Le aziende più qualificate puntano sul lamellare. I suoi componenti sono molto stabili, resistenti al fuoco e all'umidità.

È possibile integrare le vecchie tegole con altre simili?
Sì: in commercio si trovano tegole che riprendono le colorazioni tipiche di quelle tradizionali, pur essendo di nuova fabbricazione. Possono essere in terracotta o in cemento trattato con pigmenti minerali, con sfumature calde.

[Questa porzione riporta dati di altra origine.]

-- ==== Sys2Proof/Safety/Matrix.lean ====
section
/-! DEFINITION. What the matrix rules give each M-slot instruction, each microword and each step of the engine (R169 to R193). -/
namespace Sys2Proof.Machine

/-! ### Captured parameters (R169, R172, R175) -/

/-- Bits [lo + n - 1 : lo] of a parameter register. -/
def bitField (w : Word) (lo n : Nat) : Nat := w.toNat / 2 ^ lo % 2 ^ n
/-- R169's table: Kb and the accumulator of a pair of format codes. -/
def pairTable (a b : Nat) : Option (Nat × BankFmt) :=
  if a = 1 ∧ b = 1 then some (256, .i32)
  else if a ∈ [9, 10, 11, 12] ∧ b ∈ [9, 10, 11, 12] then some (256, .f32)
  else if (a = 13 ∧ b = 13) ∨ (a = 14 ∧ b = 14) then some (128, .f32)
  else if a = 15 ∧ b = 15 then some (64, .f32)
  else if a = 16 ∧ b = 16 then some (32, .f64)
  else none
/-- The captured formats, by their codes. -/
def codeA (mp : Vector Word 8) : Nat := bitField (mp.get 0) 38 5
def codeB (mp : Vector Word 8) : Nat := bitField (mp.get 3) 0 5
/-- What MCALL asks of the captured fields beside the pair of formats (R175). -/
def fieldsOk (mp : Vector Word 8) : Prop :=
  let m0 := mp.get 0
  let m1 := mp.get 1
  let m2 := mp.get 2
  let m3 := mp.get 3
  let conv := bitField m0 51 1 = 1
  bitField m0 52 12 = 0 ∧ bitField m2 44 20 = 0 ∧ bitField m3 32 32 = 0 ∧
  (codeA mp ∉ [9, 10, 11, 12] → bitField m0 43 8 = 0) ∧ (codeB mp ∉ [9, 10, 11, 12] → bitField m3 5 8 = 0) ∧
  bitField m0 0 19 % 32 = 0 ∧ bitField m0 19 19 % 32 = 0 ∧ bitField m3 13 19 % 32 = 0 ∧
  (¬ conv → m1 = 0 ∧ m2 = 0) ∧
  (conv → bitField m1 24 16 ≠ 0 ∧ bitField m1 12 12 ≠ 0 ∧ bitField m1 0 12 ≠ 0 ∧ bitField m2 8 12 ≠ 0 ∧ bitField m0 19 19 = 0)
/-- The captured values that MCALL accepts (R175), for formats the hardware runs itself. -/
def captureOk (mp : Vector Word 8) : Prop := (pairTable (codeA mp) (codeB mp)).isSome = true ∧ fieldsOk mp
/-- The engine with work given to it (R175, R176): active from its issue cycle, or pending. -/
def given (e : Engine) (w : Work) : Engine :=
  match e.active with
  | none => { e with active := some w, wait := 9, done := false }
  | some _ => { e with pending := some w, done := false }
/-- The engine takes further work (R175, R176). -/
def takesWork (e : Engine) : Prop := e.fault = false ∧ e.pending = none

/-- The bits of mp[P] outside its reserved fields (R172). -/
def mpFieldBits (p : Fin 8) : Nat := if p = 0 then 52 else if p = 2 then 44 else if p = 3 then 32 else if p = 7 then 19 else 64

/-! ### MSTAT (R180) -/

def bankBits : BankFmt → Nat
  | .i32 => 0 | .f32 => 1 | .f64 => 2
/-- MSTAT's fields: place, width and value. -/
def statusFields (e : Engine) : List (Nat × Nat × Nat) :=
  [(40, 8, e.rout), (28, 12, e.mwix), (20, 8, e.fcode), (19, 1, if e.pending.isSome then 1 else 0),
   (18, 1, if e.active.isSome then 1 else 0), (17, 1, if e.fault then 1 else 0), (16, 1, if e.done then 1 else 0),
   (14, 2, bankBits e.vis.fmt), (12, 2, bankBits e.work.fmt), (11, 1, e.bact.val), (0, 11, 0), (48, 16, 0)]

/-! ### Banks (R173, R179) -/

/-- A bank lists its cells and index entries in canonical form. -/
def bankWf (b : Bank) : Prop := sparseWf (0 : Word) 0 b.vals = true ∧ sparseWf (0 : BitVec 16) 0 b.index = true
/-- The value of cell (i, j), and its index entry. -/
def cellAt (b : Bank) (i j : Nat) : Nat := (sparseGet (0 : Word) b.vals (64 * i + j)).toNat
def indexAt (b : Bank) (i j : Nat) : Nat := (sparseGet (0 : BitVec 16) b.index (64 * i + j)).toNat
/-- The format code of a bank's values. -/
def bankKind : BankFmt → FmtKind
  | .i32 => .int true 4 | .f32 => .flt .f32 | .f64 => .flt .f64
/-- R179's table: the first row moved and how many. -/
def rowsMoved (b : Bank) (sel : Bool) (row w : Nat) : Nat × Nat :=
  if sel then (4 * (row / 4), 4)
  else match b.fmt with
    | .f64 => (row % 128, 1)
    | _ => if w = 8 then (row, 1) else (2 * (row / 2), 2)
/-- Some row of a run is poisoned. -/
def rowsBad (b : Bank) (r : Nat × Nat) : Bool := (List.range r.2).any fun k => b.poison.getLsbD (r.1 + k)
/-- The fields of mp7 (R172). -/
def dFmt (w : Word) : Fmt := BitVec.ofNat 5 (bitField w 0 5)
def dScale (w : Word) : BitVec 8 := BitVec.ofNat 8 (bitField w 5 8)
def dSel (w : Word) : Bool := bitField w 13 1 = 1
def dAcc (w : Word) : Nat := bitField w 14 5
/-- The bank format that MACCLR gives (R179). -/
def accOf (n : Nat) : Option BankFmt := if n = 5 then some .i32 else if n = 15 then some .f32 else if n = 16 then some .f64 else none

/-! ### Microwords (R184 to R193) -/

/-- The engine in the cycle that reaches the microword at its index, and as it leaves it for the next. -/
def reached (e : Engine) : Engine := { e with mwix := e.ix }
def passed (e : Engine) : Engine := { e with mwix := e.ix, ix := e.ix + 1, row := 0, sub := 0 }
def jumped (e : Engine) (ix : Nat) : Engine := { e with mwix := e.ix, ix := ix, row := 0, sub := 0 }
/-- The routine that runs and the parameters it captured. -/
def runsWith (e : Engine) (mp : Vector Word 8) : Prop := ∃ n, e.active = some (.routine n mp)
/-- A count: immediate, or an argument word ARG0 to ARG11 in mp4 to mp6 (R185). -/
def countOfMp (mp : Vector Word 8) : Count → Nat
  | .imm n => n.val
  | .arg k => bitField (mp.get (Fin.ofNat 8 (4 + k.val / 4))) (16 * (k.val % 4)) 16
/-- The accumulator and Kb of the captured formats. -/
def accOfMp (mp : Vector Word 8) : Option (Nat × BankFmt) := pairTable (bitField (mp.get 0) 38 5) (bitField (mp.get 3) 0 5)
/-- A rounding selector: a mode, or the one in ARG2[2:0]. -/
def modeOfMp (mp : Vector Word 8) : MRm → Option Rm
  | .mode r => some r
  | .arg => Rm.ofCode (bitField (mp.get 4) 32 16 % 8)
/-- The level of a number, and the engine with it changed. -/
def levelOf (e : Engine) (k : Fin 2) : Option MLevel := if k = 0 then e.lv0 else e.lv1
def withLevel (e : Engine) (k : Fin 2) (l : Option MLevel) : Engine := if k = 0 then { e with lv0 := l } else { e with lv1 := l }
/-- SKIP withholds a microword on the last iteration of an armed level (R186). -/
def withheldBy (e : Engine) : Skip → Prop
  | .always => False
  | .last k => ∃ l, levelOf e k = some l ∧ l.lc + 1 = l.n
/-- The stage that STG names. -/
def stageOf (e : Engine) : Stg → Fin 2
  | .stage k => k
  | .other => if e.bact = 0 then 1 else 0
/-- No load into a stage is in flight. -/
def stageFree (e : Engine) (k : Fin 2) : Prop := ∀ l, e.load = some l → l.stage ≠ k
/-- The bytes of a stage image (R189). -/
def stageBytes (mp : Vector Word 8) : Nat := if bitField (mp.get 3) 0 5 = 11 then 12288 else 16384
/-- The furrow that a BLD reads (R189): the one it names, or the one in ARG3[4:0]. -/
def loadFurrow (mp : Vector Word 8) : BSrc → Option (Fin 32)
  | .scratch => none
  | .furrow f => some f
  | .arg => some (Fin.ofNat 32 (bitField (mp.get 4) 48 5))
/-- The state in which the microword reached raises an engine fault (R176): all work is discarded, and the code is set at the end of the
cycle. -/
def faulted (s : State) (code : Nat) : State :=
  { s with core := { s.core with eng := { (reached s.core.eng).idle false with fresh := some code } } }
/-- Some of n bytes of scratch from an address lie in a marked line. -/
def marksIn (c : Core) (a n : Nat) : Prop := ∃ k, k < n ∧ c.marks.getLsbD ((a + k) / 128) = true
/-- The scratch offset of a scratch-sourced load. -/
def loadFrom (mp : Vector Word 8) (block : Nat) : Nat := bitField (mp.get 3) 13 19 + block * stageBytes mp
/-- The code that ZERO gives every cell (R188). -/
def zeroFill (acc : BankFmt) : Fill → Nat
  | .zero => 0
  | .low => match acc with | .i32 => 0x80000000 | .f32 => 0xFF800000 | .f64 => 0xFFF0000000000000
  | .high => match acc with | .i32 => 0x7FFFFFFF | .f32 => 0x7F800000 | .f64 => 0x7FF0000000000000
/-- An 8-bit and a 9-bit signed step. -/
def signedOf (n x : Nat) : Int := (BitVec.ofNat n x).toInt

/-! ### The operands of a row step (R171, R189) -/

/-- Element e of bytes packed under a format (R108, R115). -/
def packedElem (f : Fmt) (bytes : List Byte) (e : Nat) : Nat := ofBytes bytes / 2 ^ (elemBits f * e) % 2 ^ elemBits f
/-- The captured AFMT, and the bytes of a K-block of a row of A or a column of B. -/
def aFmtOf (mp : Vector Word 8) : Fmt := BitVec.ofNat 5 (bitField (mp.get 0) 38 5)
def bFmtOf (mp : Vector Word 8) : Fmt := BitVec.ofNat 5 (bitField (mp.get 3) 0 5)
def kBlock (f : Fmt) : Nat := if f = fmtT6 then 192 else 256
/-- The activation element that element k of unfolded row i is (R171): none where it reads as zero. -/
def unfolds (mp : Vector Word 8) (i k : Nat) : Option Nat :=
  let m1 := bitField (mp.get 1)
  let m2 := bitField (mp.get 2)
  let h := m1 0 12
  let w := m1 12 12
  let c := m1 24 16
  let kw := m1 44 4 + 1
  let p := m2 20 12 * m2 8 12 + m2 32 12 + i
  let t := k / c
  let y : Int := (p / m2 8 12 * (m1 48 4 + 1) + t / kw * (m1 56 4 + 1) : Nat) - (m2 0 4 : Int)
  let x : Int := (p % m2 8 12 * (m1 52 4 + 1) + t % kw * (m1 60 4 + 1) : Nat) - (m2 4 4 : Int)
  if (m1 40 4 + 1) * kw * c ≤ k ∨ y < 0 ∨ (h : Int) ≤ y ∨ x < 0 ∨ (w : Int) ≤ x then none
  else some ((y.toNat * w + x.toNat) * c + k % c)
/-- The first byte in scratch, and the bytes, that activation element n lies in. -/
def activationAt (mp : Vector Word 8) (n : Nat) : Nat × Nat :=
  let b := elemBits (aFmtOf mp)
  (bitField (mp.get 0) 0 19 + n * b / 8, (n * b + b - 1) / 8 - n * b / 8 + 1)

/-! ### Cell operations (R169 to R174, R187) -/

/-- The operation, fields and cycles per row step of a cell operation (R186), by the accumulator. -/
def cellForm (acc : BankFmt) : Instr → Option (CellOp × Cell × Nat)
  | .mad x => some (.mad, x, match acc with | .f64 => 4 | _ => 1)
  | .ada x => some (.ada, x, match acc with | .i32 => 2 | _ => 1)
  | .mxp x => some (.mxp, x, match acc with | .i32 => 2 | _ => 1)
  | .mnp x => some (.mnp, x, match acc with | .i32 => 2 | _ => 1)
  | _ => none
/-- ADA, MXP and MNP take the I8, BF16 and F32 rows only. -/
def cellTakes (op : CellOp) (mp : Vector Word 8) : Prop := op = .mad ∨ bitField (mp.get 0) 38 5 ∈ [1, 14, 15]
/-- The terms of column j: OpTerm of the row's elements and the column's. -/
def termsOf (e : Engine) (g : Geo) (op : CellOp) (acc : BankFmt) (rm : Rm) (arow : List Nat) (j : Nat) : List FVal :=
  ((arow.map (valOf (fmtKind g.afmt) g.ascale.toInt)).zip ((e.column g j).map (valOf (fmtKind g.bfmt) g.bscale.toInt))).map
    fun p => op.term (if acc = .i32 then .rne else rm) p.1 p.2
/-- Whether x lies beyond y for MXP, or for MNP. -/
def further (op : CellOp) (x y : FVal) : Prop := orderZ x y = some (if op = .mnp then .lt else .gt)
/-- The code that Combine and the one rounding give (R170, R187). -/
def combineSays (op : CellOp) (acc : BankFmt) (rm : Rm) (c : FVal) (ts : List FVal) (code : Nat) : Prop :=
  let sat (x : Int) : Nat := ((if x < -2 ^ 31 then -2 ^ 31 else if 2 ^ 31 - 1 < x then 2 ^ 31 - 1 else x) % 2 ^ 32).toNat
  match op with
  | .mad | .ada => code = match bankKind acc with
      | .flt f => roundTo f rm 0 (sumVals rm (c :: ts))
      | _ => sat ((c :: ts).map FVal.toInt).sum
  | .mxp | .mnp => ∃ y, (if c = .nan ∨ .nan ∈ ts then y = .nan else y ∈ c :: ts ∧ ∀ z ∈ c :: ts, ¬ further op z y) ∧
      code = match bankKind acc with
        | .flt f => roundTo f rm 0 (.ofVal y)
        | _ => sat y.toInt
/-- The index entry that Capture leaves (R187): the lowest element that holds the extreme term, where that term is beyond c. -/
def captureSays (op : CellOp) (base : Nat) (c : FVal) (ts : List FVal) (old new : Nat) : Prop :=
  (op = .mad ∨ op = .ada → new = old) ∧
  (op = .mxp ∨ op = .mnp →
    (.nan ∈ ts → new = (base + ts.findIdx (· = .nan)) % 2 ^ 16) ∧
    (.nan ∉ ts → (∀ t ∈ ts, ¬ further op t c) → new = old) ∧
    (.nan ∉ ts → (∃ t ∈ ts, further op t c) → ∃ k, k < ts.length ∧ new = (base + k) % 2 ^ 16 ∧
      (∀ z ∈ ts, ¬ further op z (ts.getD k .nan)) ∧ ∀ j, j < k → further op (ts.getD k .nan) (ts.getD j .nan)))

end Sys2Proof.Machine
end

Cos'è il, tetto ventilato?
È quello che prevede, sotto le tegole, uno strato di ventilazione che assicura un perfetto ricambio d'aria e, quindi, un miglior comfort termico. Ci sono vari tipi di ventilazione: sottotegola, indispensabile per smaltire il vapore acqueo e le infiltrazioni provocate dalla pioggia; sottomanto, che migliora sensibilmente il surriscaldamento estivo; al colmo, sotto le tegole al centro del tetto si inseriscono elementi forati. Quando il vento lambisce il tetto, questi elementi creano una depressione che attira verso l'alto l'aria fresca dalla ronda generando un circolo che espelle
quella surriscaldata.

Ci sono altri vantaggi dalla ventilazione del tetto?
Molti. Si conservano meglio le strutture e si elimina l'umidità fra i vari elementi del tetto, evitando la condensa.

Conviene installare un impianto di condizionamento?
Si, un impianto di condizionamento sul tetto, con due o tre split nei locali principali, può migliorare sensibilmente il benessere climatico.

Come si evitano le infiltrazioni dal tetto?
Posando guaine impermeabili. Ottime le bituminose con uno strato di polipropilene, che consentono il passaggio del vapore acqueo, pur essendo resistenti all'acqua. Si mettono sui tavolati in legno.

Esistono sistemi che isolano il tetto e che sono impermeabili all'acqua?
Sì, si tratta di speciali pannellature in fibra di legno pressata e tenuta insieme da un collante naturale (la lignina). Vanno posate sotto la listellatura che sostiene le tegole e prima del tavolato. Questi pannelli aumentano l'isolamento termico e sono resistenti all'acqua ma permeabili al vapore acqueo, permettendo una perfetta traspirabilità dei locali mansardati.

Occorre sostituire la grondaia?
Quasi sempre sì. Perché, oggi, grondaie e canaline di discesa dell'acqua piovana hanno caratteristiche migliori di quelle vecchie. Inoltre, se si aggiungono abbaini e quindi aumenta l'estensione del tetto, si ha l'esigenza di ottimizzare il deflusso dell'acqua, per non intasare la gronda. In media, occorre prevedere una canalina di scarico ogni 80 mq di superficie della copertura.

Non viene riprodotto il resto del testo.